Bank of Canada Governor Mark Carney should be congratulated for informing Canada that the emperor has no clothes. The emperor, in this case, is the Canadian corporate elite.
Carney recently had the nerve to say what everyone on Bay Street knows: the largest Canadian corporations are doing a teribble job at increasing productivity and therefore at raising Canadian living standards and competing internationally. He noted that productivity had actually declined through the recession when during literally every other recession it has gone up.
He left no doubt who was responsible: “In general, while there is always more to do, governments have put in place conditions for a productivity revival. Business, thus far, has disappointed.”
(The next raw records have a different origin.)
-- ==== Sys2Proof/Syntax.lean ====
section
/-! DEFINITION. The instructions: one constructor for each row of spec/opcode_table.json. -/

namespace Sys2Proof

/-- The eight commands of 30_encoding.md R75, the reserved opcodes of R77, and the lookup of the
ENCODE port (41_encoder_rom.md R105). Only the fields a command uses are operands (R76). -/
inductive Instr where
  /-- NOP (42_buffer_commands.md R120). -/
  | nop
  /-- CLEAR (R121). -/
  | clear
  /-- SETDIG pos, pat (R122). -/
  | setdig (pos : DigitPosition) (pat : Pattern)
  /-- SETPT pos, v (R123). -/
  | setpt (pos : DigitPosition) (v : Bool)
  /-- SETSTR "c0c1c2c3" (R124); `c0` is for digit position 0. -/
  | setstr (c0 c1 c2 c3 : CharCode)
  /-- START (43_refresh_engine.md R149). -/
  | start
  /-- STOP (R150). -/
  | stop
  /-- TEARDOWN (R151). -/
  | teardown
  /-- A reserved opcode, 0x8 to 0xF (30_encoding.md R77, 60_exceptions.md R181). -/
  | reserved (op : BitVec 4)
  /-- A lookup on the ENCODE port (41_encoder_rom.md R105). -/
  | encode (c : CharCode)
  deriving DecidableEq, Repr

/-- The row of spec/opcode_table.json an instruction belongs to, by its mnemonic. -/
def Instr.mnemonic : Instr → String
  | .nop => "NOP"
  | .clear => "CLEAR"
  | .setdig _ _ => "SETDIG"
  | .setpt _ _ => "SETPT"
  | .setstr _ _ _ _ => "SETSTR"
  | .start => "START"
  | .stop => "STOP"
  | .teardown => "TEARDOWN"
  | .reserved _ => "RESERVED"
  | .encode _ => "ENCODE"

end Sys2Proof
end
Governments since Brian Mulroney’s have given Bay Street virtually everything they have asked for: the lowest corporate taxes in the developed world; twenty years of “labour flexibility” which has flat-lined wages since 1980; massive deregulation; a plethora of free trade agreements; huge cuts to EI – the whole corporate wish-list.
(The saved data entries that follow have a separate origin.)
-- ==== Sys2Proof/Laws/Engine.lean ====
section
/-! SUPPORT. What the engine's and the sequencer's edges write and what they leave alone (43_refresh_engine.md R160). -/

namespace Sys2Proof.Machine

variable (s : State)

/-- Everything the engine's edge leaves alone: the buffer, the sequencer, ERR_ILLEGAL and the model's
own fields (R160: "Part 1 writes only PHASE, DIG, DWELL_CNT, LATCH, RUN, SCAN_COUNT and ERR_FSM"). -/
theorem engineEdge_frame :
    (engineEdge s).seg = s.seg ∧ (engineEdge s).pt = s.pt ∧ (engineEdge s).busy = s.busy ∧
    (engineEdge s).wrIdx = s.wrIdx ∧ (engineEdge s).wrChars = s.wrChars ∧
    (engineEdge s).errIllegal = s.errIllegal ∧ (engineEdge s).cfg = s.cfg ∧
    (engineEdge s).host = s.host ∧ (engineEdge s).encPat = s.encPat ∧
    (engineEdge s).resetSeen = s.resetSeen := by
  unfold engineEdge
  split
  · simp [idleEdge]
  · simp [digOnEdge]
  · unfold segOnEdge; split <;> simp
  · simp [segOffEdge]
  · unfold digOffEdge; split <;> simp
  · simp [unreachableEdge]

@[simp] theorem engineEdge_seg : (engineEdge s).seg = s.seg := (engineEdge_frame s).1
@[simp] theorem engineEdge_pt : (engineEdge s).pt = s.pt := (engineEdge_frame s).2.1
@[simp] theorem engineEdge_busy : (engineEdge s).busy = s.busy := (engineEdge_frame s).2.2.1
@[simp] theorem engineEdge_wrIdx : (engineEdge s).wrIdx = s.wrIdx := (engineEdge_frame s).2.2.2.1
@[simp] theorem engineEdge_wrChars : (engineEdge s).wrChars = s.wrChars :=
  (engineEdge_frame s).2.2.2.2.1
@[simp] theorem engineEdge_errIllegal : (engineEdge s).errIllegal = s.errIllegal :=
  (engineEdge_frame s).2.2.2.2.2.1
@[simp] theorem engineEdge_cfg : (engineEdge s).cfg = s.cfg := (engineEdge_frame s).2.2.2.2.2.2.1
@[simp] theorem engineEdge_host : (engineEdge s).host = s.host :=
  (engineEdge_frame s).2.2.2.2.2.2.2.1
@[simp] theorem engineEdge_encPat : (engineEdge s).encPat = s.encPat :=
  (engineEdge_frame s).2.2.2.2.2.2.2.2.1
@[simp] theorem engineEdge_resetSeen : (engineEdge s).resetSeen = s.resetSeen :=
  (engineEdge_frame s).2.2.2.2.2.2.2.2.2

@[simp] theorem engineEdge_segRow (d : DigitPosition) : (engineEdge s).segRow d = s.segRow d := by
  simp [State.segRow]

@[simp] theorem engineEdge_point (d : DigitPosition) : (engineEdge s).point d = s.point d := by
  simp [State.point]

/-- The engine's edge neither reads nor writes the sequencer's registers, ERR_ILLEGAL and the model's own
fields but the parameters: putting other values there before it is the same as after it. -/
theorem engineEdge_otherFields (b : Bool) (x : DigitPosition) (w : CharWord) (e : Bool)
    (l : List Inputs) (p : Pattern) (r : Bool) :
    engineEdge { s with
        busy := b, wrIdx := x, wrChars := w, errIllegal := e, host := l, encPat := p
        resetSeen := r } =
      { engineEdge s with
        busy := b, wrIdx := x, wrChars := w, errIllegal := e, host := l, encPat := p
        resetSeen := r } := by
  obtain ⟨_, _, phase, _, _, _, _, _, _, _, _, _, _, _, _, _, _⟩ := s
  cases phase with
  | segOn => simp only [engineEdge, segOnEdge]; split <;> rfl
  | digOff => simp only [engineEdge, digOffEdge]; split <;> rfl
  | _ => rfl

/-- Serving the port and moving the host's schedule on before the engine's edge is the same as after
it. -/
theorem engineEdge_served :
    engineEdge s.served =
      { engineEdge s with
        host := s.host.tail, encPat := enc s.cfg.glyph s.presented.encChar } := by
  refine (engineEdge_otherFields s s.busy s.wrIdx s.wrChars s.errIllegal s.host.tail _
    s.resetSeen).trans ?_
  simp

/-- The engine does not read what enc_pat showed. -/
theorem engineEdge_withEncPat (p : Pattern) :
    engineEdge { s with encPat := p } = { engineEdge s with encPat := p } := by
  refine (engineEdge_otherFields s s.busy s.wrIdx s.wrChars s.errIllegal s.host p s.resetSeen).trans ?_
  simp

/-! The engine's edge phase by phase. -/

theorem engineEdge_idle (h : s.phase = .idle) : engineEdge s = s := by
  simp [engineEdge, h, idleEdge]

theorem engineEdge_digOn (h : s.phase = .digOn) : engineEdge s = digOnEdge s := by
  simp [engineEdge, h]

theorem engineEdge_segOn (h : s.phase = .segOn) : engineEdge s = segOnEdge s := by
  simp [engineEdge, h]

theorem engineEdge_segOff (h : s.phase = .segOff) : engineEdge s = segOffEdge s := by
  simp [engineEdge, h]

theorem engineEdge_digOff (h : s.phase = .digOff) : engineEdge s = digOffEdge s := by
  simp [engineEdge, h]

/-- ERR_FSM is set by the engine's edge in an unreachable phase and by nothing else of it (R147). -/
theorem engineEdge_errFsm :
    (engineEdge s).errFsm = true ↔ s.errFsm = true ∨ ∃ k, s.phase = .unreachable k := by
  cases h : s.phase
  · simp [engineEdge, h, idleEdge]
  · simp [engineEdge, h, digOnEdge]
  · unfold engineEdge; simp only [h]; unfold segOnEdge; split <;> simp
  · simp [engineEdge, h, segOffEdge]
  · unfold engineEdge; simp only [h]; unfold digOffEdge; split <;> simp
  · simp [engineEdge, h, unreachableEdge]

/-- Everything the sequencer's edge leaves alone: all but SEG, BUSY and WR_IDX
(42_buffer_commands.md R125). -/
theorem sequencerEdge_frame :
    (sequencerEdge s).pt = s.pt ∧ (sequencerEdge s).phase = s.phase ∧
    (sequencerEdge s).dig = s.dig ∧ (sequencerEdge s).dwellCnt = s.dwellCnt ∧
    (sequencerEdge s).latch = s.latch ∧ (sequencerEdge s).run = s.run ∧
    (sequencerEdge s).scanCount = s.scanCount ∧ (sequencerEdge s).wrChars = s.wrChars ∧
    (sequencerEdge s).errIllegal = s.errIllegal ∧ (sequencerEdge s).errFsm = s.errFsm ∧
    (sequencerEdge s).cfg = s.cfg ∧ (sequencerEdge s).host = s.host ∧
    (sequencerEdge s).encPat = s.encPat ∧ (sequencerEdge s).resetSeen = s.resetSeen := by
  unfold sequencerEdge
  split
  · simp only [sequencerWrite]
    split <;> simp
  · simp

@[simp] theorem sequencerEdge_pt : (sequencerEdge s).pt = s.pt := (sequencerEdge_frame s).1
@[simp] theorem sequencerEdge_phase : (sequencerEdge s).phase = s.phase :=
  (sequencerEdge_frame s).2.1
@[simp] theorem sequencerEdge_dig : (sequencerEdge s).dig = s.dig := (sequencerEdge_frame s).2.2.1
@[simp] theorem sequencerEdge_dwellCnt : (sequencerEdge s).dwellCnt = s.dwellCnt :=
  (sequencerEdge_frame s).2.2.2.1
@[simp] theorem sequencerEdge_latch : (sequencerEdge s).latch = s.latch :=
  (sequencerEdge_frame s).2.2.2.2.1
@[simp] theorem sequencerEdge_run : (sequencerEdge s).run = s.run :=
  (sequencerEdge_frame s).2.2.2.2.2.1
@[simp] theorem sequencerEdge_scanCount : (sequencerEdge s).scanCount = s.scanCount :=
  (sequencerEdge_frame s).2.2.2.2.2.2.1
@[simp] theorem sequencerEdge_wrChars : (sequencerEdge s).wrChars = s.wrChars :=
  (sequencerEdge_frame s).2.2.2.2.2.2.2.1
@[simp] theorem sequencerEdge_errIllegal : (sequencerEdge s).errIllegal = s.errIllegal :=
  (sequencerEdge_frame s).2.2.2.2.2.2.2.2.1
@[simp] theorem sequencerEdge_errFsm : (sequencerEdge s).errFsm = s.errFsm :=
  (sequencerEdge_frame s).2.2.2.2.2.2.2.2.2.1
@[simp] theorem sequencerEdge_cfg : (sequencerEdge s).cfg = s.cfg :=
  (sequencerEdge_frame s).2.2.2.2.2.2.2.2.2.2.1
@[simp] theorem sequencerEdge_host : (sequencerEdge s).host = s.host :=
  (sequencerEdge_frame s).2.2.2.2.2.2.2.2.2.2.2.1
@[simp] theorem sequencerEdge_encPat : (sequencerEdge s).encPat = s.encPat :=
  (sequencerEdge_frame s).2.2.2.2.2.2.2.2.2.2.2.2.1
@[simp] theorem sequencerEdge_resetSeen : (sequencerEdge s).resetSeen = s.resetSeen :=
  (sequencerEdge_frame s).2.2.2.2.2.2.2.2.2.2.2.2.2

@[simp] theorem sequencerEdge_point (d : DigitPosition) :
    (sequencerEdge s).point d = s.point d := by
  simp [State.point]

/-- The sequencer writes nothing while it is not busy. -/
theorem sequencerEdge_ready (h : s.busy = false) : sequencerEdge s = s := by
  simp [sequencerEdge, h]

/-- BUSY, WR_IDX and the rows after an edge of a busy sequencer (R125). -/
theorem sequencerEdge_busy_spec (h : s.busy = true) :
    (sequencerEdge s).busy = !decide (s.wrIdx = 3) ∧
    (sequencerEdge s).wrIdx = (if s.wrIdx = 3 then 0 else s.wrIdx + 1) ∧
    ∀ d, (sequencerEdge s).segRow d =
      if d = s.wrIdx then enc s.cfg.glyph (charAt s.wrChars s.wrIdx) else s.segRow d := by
  simp only [sequencerEdge, h, if_true, sequencerWrite]
  split
  · rename_i h3
    refine ⟨by simp [h3], rfl, fun d => ?_⟩
    exact segRow_writeChar s s.wrIdx d _
  · rename_i h3
    refine ⟨by simp [h3, h], rfl, fun d => ?_⟩
    exact segRow_writeChar s s.wrIdx d _

/-- The sequencer does not read what enc_pat showed. -/
theorem sequencerEdge_withEncPat (p : Pattern) :
    sequencerEdge { s with encPat := p } = { sequencerEdge s with encPat := p } := by
  simp only [sequencerEdge, sequencerWrite]
  split
  · split <;> rfl
  · rfl

end Sys2Proof.Machine
end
None of it has made one iota of difference except that Canadian corporations have a tonne of cash sitting in their coffers, cash they were supposed to spend on innovation, technology, training and – gawd forbid – taking risks.
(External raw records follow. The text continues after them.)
-- ==== Sys2Proof/Tests/Slice0.lean ====
section
/-! SUPPORT. Tests of single steps on small states, each from the vector of spec/95_test_vectors.md (or the rule) its
comment names, and for every obligation with hypotheses a state and operands that meet them together. -/

namespace Sys2Proof.Machine.Slice0

/-! ## States the tests start from -/

/-- DWELL_CYCLES = 3, both on levels 1, and the default GLYPH: the conventions of 95 section "Conventions". -/
def config : Config :=
  { dw := 20, reload := 2#20, digitOnLevel := true, segOnLevel := true, fClk := 1000
    glyph := standardGlyphs }

/-- The reset state with that parameter set. -/
def resetState : State := { State.reset with cfg := config }

/-- A running engine: SEG {06,5B,4F,66}, PT {0,1,0,0}, RUN 1, in the phase and at the digit given. -/
def running (p : Phase) (d : DigitPosition) : State :=
  { resetState with
    seg := ⟨0x06#7, 0x5B#7, 0x4F#7, 0x66#7⟩, pt := ⟨false, true, false, false⟩, phase := p, dig := d
    run := true }

/-- SEG_ON of digit 1 with its latch and a dwell count. -/
def lit (count : Nat) : State := { running .segOn 1 with latch := 0xDB#8, dwellCnt := count }

/-- The sequencer busy, about to write row `d` of "1234". -/
def busyAt (d : DigitPosition) : State :=
  { resetState with busy := true, wrIdx := d, wrChars := 0x31323334#32 }

/-- A command word presented in this cycle. -/
def withCmd (s : State) (w : CmdWord) : State := s.presentWord (.cmd w)

/-- A cycle with rst = 1, a command word presented as well. -/
def withReset (s : State) (w : CmdWord) : State :=
  s.present { Inputs.idle with rst := true, cmdValid := true, cmd := w }

/-- A schedule of commands in consecutive cycles. -/
def withCmds (s : State) (ws : List CmdWord) : State :=
  { s with host := ws.map fun w => { Inputs.idle with cmdValid := true, cmd := w } }

/-- The state a step leads to, where it answers one. -/
def next (s : State) : State :=
  match step s with
  | .next t => t
  | .fault _ => s
  | .refused _ => s

/-- A step answers a next state. -/
def runs (s : State) : Bool :=
  match step s with
  | .next _ => true
  | .fault _ => false
  | .refused _ => false

theorem step_next {s : State} (h : runs s = true) : step s = .next (next s) := by
  unfold runs at h
  unfold next
  cases hs : step s <;> simp [hs] at h ⊢

/-! ## Well-formedness, and decoding of words written out bit by bit (30_encoding.md R70, R75) -/

theorem test_wellFormed_refuses_assigned_opcode : (Instr.reserved 0x3#4).wellFormed = false := by decide
theorem test_wellFormed_refuses_opcode_seven : (Instr.reserved 0x7#4).wellFormed = false := by decide
theorem test_wellFormed_takes_reserved : (Instr.reserved 0x8#4).wellFormed = true := by decide

-- OP, POS, V, RSV, DATA
theorem test_decode_nop :
    decodeCmd 0b0000_00_0_0_00000000_00000000_00000000_00000000 = .nop := by decide
theorem test_decode_clear :
    decodeCmd 0b0001_11_1_1_11111111_11111111_11111111_11111111 = .clear := by decide
theorem test_decode_setdig :
    decodeCmd 0b0010_10_0_0_00000000_00000000_00000000_0_1011011 = .setdig 2 0b1011011#7 := by decide
theorem test_decode_setdig_ignores :
    decodeCmd 0b0010_00_1_1_11111111_11111111_11111111_1_0000000 = .setdig 0 0#7 := by decide
theorem test_decode_setpt_on :
    decodeCmd 0b0011_01_1_0_00000000_00000000_00000000_00000000 = .setpt 1 true := by decide
theorem test_decode_setpt_off :
    decodeCmd 0b0011_11_0_1_11111111_11111111_11111111_11111111 = .setpt 3 false := by decide
theorem test_decode_setstr :
    decodeCmd 0b0100_00_0_0_00110001_00110010_00110011_00110100 =
      .setstr 0x31#8 0x32#8 0x33#8 0x34#8 := by decide
theorem test_decode_start :
    decodeCmd 0b0101_00_0_0_00000000_00000000_00000000_00000000 = .start := by decide
theorem test_decode_stop :
    decodeCmd 0b0110_00_0_0_00000000_00000000_00000000_00000000 = .stop := by decide
theorem test_decode_teardown :
    decodeCmd 0b0111_00_0_0_00000000_00000000_00000000_00000000 = .teardown := by decide
theorem test_decode_reserved_first :
    decodeCmd 0b1000_01_1_0_00100011_01000101_01100111_10001001 = .reserved 0x8#4 := by decide
theorem test_decode_reserved_last :
    decodeCmd 0b1111_00_0_0_00000000_00000000_00000000_00000000 = .reserved 0xF#4 := by decide
theorem test_decode_encode_port : decodeTableWord 8 0b00111000 = some (.encode 0b00111000#8) := by decide
theorem test_decode_no_port : decodeBits 41 0 = .error (.noPortOfWidth 41) := by decide
theorem test_decode_bits_above : decodeTableWord 8 0x100 = none := by decide
theorem test_encode_setstr :
    encode (.setstr 0x31#8 0x32#8 0x33#8 0x34#8) =
      .cmd 0b0100_00_0_0_00110001_00110010_00110011_00110100 := by decide
theorem test_encode_setpt :
    encode (.setpt 1 true) = .cmd 0b0011_01_1_0_00000000_00000000_00000000_00000000 := by decide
But as study after study has shown, Canadian corporations are amongst the most risk-averse anywhere. Doug Porter, when he was BMO Nesbitt Burns deputy chief economist, pointed out that free trade had not lived up to its promises. “The main reason for pushing for the FTA in the ‘80s was very similar reasoning and, of course, we have seen Canadian productivity still lag well behind that of the US.”
Porter attributed the problem to two very different business cultures: “The US is just much more entrepreneurial.” Two studies on competitiveness (1991 and 2001) by Harvard Business School’s Michael E. Porter agreed: “The absence of intense local rivalry combined with customers who were not demanding produced weak pressures for firm productivity and upgrading … Research uncovered key weaknesses in the sophistication of company operations and strategy.” Canadian firms that did “compete” internationally took the easy way out – exporting almost exclusively to the US and relying on “…natural resource advantages or lower labour costs than other G-7 competitors instead of sophisticated products and processes.”
And it’s actually gotten worse since corporations got all those tax cuts. In 1998 the World Economic Forum’s Global Competitiveness Report ranked Canada as sixth in the world but that dipped to 12th by 2004. While we have managed to get back to 9th in 2009-2010 (the US ranks number two) it had little to do with Canadian companies taking on the world. We still lag badly in terms of investment in new equipment, technology and sophisticated training.
The almost exclusive focus on the US market – when it is the emerging markets that show almost all the growth – suggests that Canadian business is incapable on its own of adapting to a new world. Even former World Bank president Jim Wolfensohn expressed surprise that Canada sent just six per cent of its exports in 2005 to the huge and growing markets like China, India, Brazil and South Africa.
Mark Carney’s broadside apparently reflects the government’s concern about anemic future economic growth. But it is the Harper government that has the most radical “get out of the way of business” approach to the economy. It’s deliberate gutting of federal revenues through huge tax cuts to both the wealthy and corporations will have a major long-term impact on productivity and competitiveness. The deterioration of infrastructure, the fading of pure science that feeds technology, the lack of incentives for the alternative energy sector – all of these problems are exacerbated by Conservative policy.
Canadian corporate culture is not going to change over night. That fact alone dictates that the government has to reinstate a robust industrial policy that kick-starts a new economy focused on alternative energy technology, innovation and trade with growing economies. That means taking back the tax cuts and using the money to guide the economy.